A backward Monte-Carlo method for solving parabolic partial differential equations
Johan Carlsson
TL;DR
The paper addresses solving linear parabolic PDEs with Monte-Carlo methods while mitigating statistical noise, especially in tail regions. It introduces a backward Monte-Carlo scheme derived from the Feynman-Kac representation, tracing trajectories backward in time and evaluating the solution as the expectation of the initial condition at t=0. The key contributions are a delta-free, smooth solution with roughly constant relative error across phase space, and the ability to focus sampling where it matters, which aids efficiency in high-dimensional or localized problems. The method is compatible with existing MC codes and extends naturally to general linear parabolic equations via the associated stochastic differential equations.
Abstract
A new Monte-Carlo method for solving linear parabolic partial differential equations is presented.
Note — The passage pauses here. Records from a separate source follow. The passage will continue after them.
@[simp] theorem State.setBank_cur (s : State) (n : Nat) (b : Bank) : (s.setBank n b).cur = s.cur := rfl
@[simp] theorem State.setBank_fold (s : State) (n : Nat) (b : Bank) : (s.setBank n b).fold = s.fold := rfl
@[simp] theorem State.setBank_flocks (s : State) (n : Nat) (b : Bank) : (s.setBank n b).flocks = s.flocks := rfl
@[simp] theorem State.setBank_folds (s : State) (n : Nat) (b : Bank) : (s.setBank n b).folds = s.folds := rfl
@[simp] theorem State.setBank_departed (s : State) (n : Nat) (b : Bank) : (s.setBank n b).departed = s.departed := rfl
@[simp] theorem State.setBank_mem (s : State) (n : Nat) (b : Bank) : (s.setBank n b).mem = s.mem := rfl
@[simp] theorem State.setBank_remote (s : State) (n : Nat) (b : Bank) : (s.setBank n b).remote = s.remote := rfl
@[simp] theorem State.setBank_clean (s : State) (n : Nat) (b : Bank) : (s.setBank n b).clean = s.clean := rfl
@[simp] theorem State.setBank_dirty (s : State) (n : Nat) (b : Bank) : (s.setBank n b).dirty = s.dirty := rfl
@[simp] theorem State.setBank_used (s : State) (n : Nat) (b : Bank) : (s.setBank n b).used = s.used := rfl
@[simp] theorem State.setBank_inFlight (s : State) (n : Nat) (b : Bank) : (s.setBank n b).inFlight = s.inFlight := rfl
@[simp] theorem State.setBank_broken (s : State) (n : Nat) (b : Bank) : (s.setBank n b).broken = s.broken := rfl
@[simp] theorem State.setBank_tlb (s : State) (n : Nat) (b : Bank) : (s.setBank n b).tlb = s.tlb := rfl
@[simp] theorem State.setBank_code (s : State) (n : Nat) (b : Bank) : (s.setBank n b).code = s.code := rfl
@[simp] theorem State.setBank_tags (s : State) (n : Nat) (b : Bank) : (s.setBank n b).tags = s.tags := rfl
@[simp] theorem State.setBank_contexts (s : State) (n : Nat) (b : Bank) : (s.setBank n b).contexts = s.contexts := rfl
@[simp] theorem State.setBank_launches (s : State) (n : Nat) (b : Bank) : (s.setBank n b).launches = s.launches := rfl
@[simp] theorem State.setBank_dispatch (s : State) (n : Nat) (b : Bank) : (s.setBank n b).dispatch = s.dispatch := rfl
@[simp] theorem State.setBank_jobs (s : State) (n : Nat) (b : Bank) : (s.setBank n b).jobs = s.jobs := rfl
@[simp] theorem State.setBank_bgTurn (s : State) (n : Nat) (b : Bank) : (s.setBank n b).bgTurn = s.bgTurn := rfl
@[simp] theorem State.setBank_commands (s : State) (n : Nat) (b : Bank) : (s.setBank n b).commands = s.commands := rfl
@[simp] theorem State.setBank_saved (s : State) (n : Nat) (b : Bank) : (s.setBank n b).saved = s.saved := rfl
@[simp] theorem State.setBank_parked (s : State) (n : Nat) (b : Bank) : (s.setBank n b).parked = s.parked := rfl
@[simp] theorem State.setBank_snapshots (s : State) (n : Nat) (b : Bank) : (s.setBank n b).snapshots = s.snapshots := rfl
@[simp] theorem State.setBank_combining (s : State) (n : Nat) (b : Bank) : (s.setBank n b).combining = s.combining := rfl
@[simp] theorem State.setBank_peers (s : State) (n : Nat) (b : Bank) : (s.setBank n b).peers = s.peers := rfl
@[simp] theorem State.setBank_acks (s : State) (n : Nat) (b : Bank) : (s.setBank n b).acks = s.acks := rfl
@[simp] theorem State.setBank_cores (s : State) (n : Nat) (b : Bank) : (s.setBank n b).cores = s.cores := rfl
@[simp] theorem State.setBank_clusters (s : State) (n : Nat) (b : Bank) : (s.setBank n b).clusters = s.clusters := rfl
@[simp] theorem State.setBank_plewick (s : State) (n : Nat) (b : Bank) : (s.setBank n b).plewick = s.plewick := rfl
@[simp] theorem State.setBank_setup (s : State) (n : Nat) (b : Bank) : (s.setBank n b).setup = s.setup := rfl
@[simp] theorem State.setBank_time (s : State) (n : Nat) (b : Bank) : (s.setBank n b).time = s.time := rfl
@[simp] theorem State.setBank_slew (s : State) (n : Nat) (b : Bank) : (s.setBank n b).slew = s.slew := rfl
@[simp] theorem State.setBank_slewCarry (s : State) (n : Nat) (b : Bank) : (s.setBank n b).slewCarry = s.slewCarry := rfl
@[simp] theorem State.setBank_slot (s : State) (n : Nat) (b : Bank) : (s.setBank n b).slot = s.slot := rfl
@[simp] theorem State.setBank_stopped (s : State) (n : Nat) (b : Bank) : (s.setBank n b).stopped = s.stopped := rfl
@[simp] theorem State.setBank_overhead (s : State) (n : Nat) (b : Bank) : (s.setBank n b).overhead = s.overhead := rfl
@[simp] theorem State.setBank_agenda (s : State) (n : Nat) (b : Bank) : (s.setBank n b).agenda = s.agenda := rfl
@[simp] theorem State.setBank_beat (s : State) (n : Nat) (b : Bank) : (s.setBank n b).beat = s.beat := rfl
@[simp] theorem State.setBank_round (s : State) (n : Nat) (b : Bank) : (s.setBank n b).round = s.round := rfl
@[simp] theorem State.setBank_free (s : State) (n : Nat) (b : Bank) : (s.setBank n b).free = s.free := rfl
@[simp] theorem State.setBank_nextId (s : State) (n : Nat) (b : Bank) : (s.setBank n b).nextId = s.nextId := rfl

@[simp] theorem State.setLaunch_cur (s : State) (l : Launch) : (s.setLaunch l).cur = s.cur := rfl
@[simp] theorem State.setLaunch_fold (s : State) (l : Launch) : (s.setLaunch l).fold = s.fold := rfl
@[simp] theorem State.setLaunch_flocks (s : State) (l : Launch) : (s.setLaunch l).flocks = s.flocks := rfl
@[simp] theorem State.setLaunch_folds (s : State) (l : Launch) : (s.setLaunch l).folds = s.folds := rfl
@[simp] theorem State.setLaunch_departed (s : State) (l : Launch) : (s.setLaunch l).departed = s.departed := rfl
@[simp] theorem State.setLaunch_mem (s : State) (l : Launch) : (s.setLaunch l).mem = s.mem := rfl
@[simp] theorem State.setLaunch_remote (s : State) (l : Launch) : (s.setLaunch l).remote = s.remote := rfl
@[simp] theorem State.setLaunch_clean (s : State) (l : Launch) : (s.setLaunch l).clean = s.clean := rfl
@[simp] theorem State.setLaunch_dirty (s : State) (l : Launch) : (s.setLaunch l).dirty = s.dirty := rfl
@[simp] theorem State.setLaunch_used (s : State) (l : Launch) : (s.setLaunch l).used = s.used := rfl
@[simp] theorem State.setLaunch_inFlight (s : State) (l : Launch) : (s.setLaunch l).inFlight = s.inFlight := rfl
@[simp] theorem State.setLaunch_broken (s : State) (l : Launch) : (s.setLaunch l).broken = s.broken := rfl
@[simp] theorem State.setLaunch_tlb (s : State) (l : Launch) : (s.setLaunch l).tlb = s.tlb := rfl
@[simp] theorem State.setLaunch_code (s : State) (l : Launch) : (s.setLaunch l).code = s.code := rfl
@[simp] theorem State.setLaunch_tags (s : State) (l : Launch) : (s.setLaunch l).tags = s.tags := rfl
@[simp] theorem State.setLaunch_contexts (s : State) (l : Launch) : (s.setLaunch l).contexts = s.contexts := rfl
@[simp] theorem State.setLaunch_dispatch (s : State) (l : Launch) : (s.setLaunch l).dispatch = s.dispatch := rfl
@[simp] theorem State.setLaunch_jobs (s : State) (l : Launch) : (s.setLaunch l).jobs = s.jobs := rfl
@[simp] theorem State.setLaunch_bgTurn (s : State) (l : Launch) : (s.setLaunch l).bgTurn = s.bgTurn := rfl
@[simp] theorem State.setLaunch_commands (s : State) (l : Launch) : (s.setLaunch l).commands = s.commands := rfl
@[simp] theorem State.setLaunch_saved (s : State) (l : Launch) : (s.setLaunch l).saved = s.saved := rfl
@[simp] theorem State.setLaunch_parked (s : State) (l : Launch) : (s.setLaunch l).parked = s.parked := rfl
@[simp] theorem State.setLaunch_snapshots (s : State) (l : Launch) : (s.setLaunch l).snapshots = s.snapshots := rfl
@[simp] theorem State.setLaunch_combining (s : State) (l : Launch) : (s.setLaunch l).combining = s.combining := rfl
@[simp] theorem State.setLaunch_peers (s : State) (l : Launch) : (s.setLaunch l).peers = s.peers := rfl
@[simp] theorem State.setLaunch_acks (s : State) (l : Launch) : (s.setLaunch l).acks = s.acks := rfl
@[simp] theorem State.setLaunch_banks (s : State) (l : Launch) : (s.setLaunch l).banks = s.banks := rfl
@[simp] theorem State.setLaunch_cores (s : State) (l : Launch) : (s.setLaunch l).cores = s.cores := rfl
@[simp] theorem State.setLaunch_clusters (s : State) (l : Launch) : (s.setLaunch l).clusters = s.clusters := rfl
@[simp] theorem State.setLaunch_plewick (s : State) (l : Launch) : (s.setLaunch l).plewick = s.plewick := rfl
@[simp] theorem State.setLaunch_setup (s : State) (l : Launch) : (s.setLaunch l).setup = s.setup := rfl
@[simp] theorem State.setLaunch_time (s : State) (l : Launch) : (s.setLaunch l).time = s.time := rfl
@[simp] theorem State.setLaunch_slew (s : State) (l : Launch) : (s.setLaunch l).slew = s.slew := rfl
@[simp] theorem State.setLaunch_slewCarry (s : State) (l : Launch) : (s.setLaunch l).slewCarry = s.slewCarry := rfl
@[simp] theorem State.setLaunch_slot (s : State) (l : Launch) : (s.setLaunch l).slot = s.slot := rfl
@[simp] theorem State.setLaunch_stopped (s : State) (l : Launch) : (s.setLaunch l).stopped = s.stopped := rfl
@[simp] theorem State.setLaunch_overhead (s : State) (l : Launch) : (s.setLaunch l).overhead = s.overhead := rfl
@[simp] theorem State.setLaunch_agenda (s : State) (l : Launch) : (s.setLaunch l).agenda = s.agenda := rfl
@[simp] theorem State.setLaunch_beat (s : State) (l : Launch) : (s.setLaunch l).beat = s.beat := rfl
@[simp] theorem State.setLaunch_round (s : State) (l : Launch) : (s.setLaunch l).round = s.round := rfl
@[simp] theorem State.setLaunch_free (s : State) (l : Launch) : (s.setLaunch l).free = s.free := rfl
@[simp] theorem State.setLaunch_nextId (s : State) (l : Launch) : (s.setLaunch l).nextId = s.nextId := rfl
Since, in this new scheme, the particles are followed backward in time, it provides great flexibility in choosing critical points in phase-space at which to concentrate the launching of particles and thereby minimizing the statistical noise of the sought solution. The trajectory of a particle, Xi(t), is given by the numerical solution to the stochastic differential equation naturally associated with the parabolic equation. The weight of a particle is given by the initial condition of the parabolic equation at the point Xi(0). Another unique advantage of this new Monte-Carlo method is that it produces a smooth solution, i.e. without delta-functions, by summing up the weights according to the Feynman-Kac formula.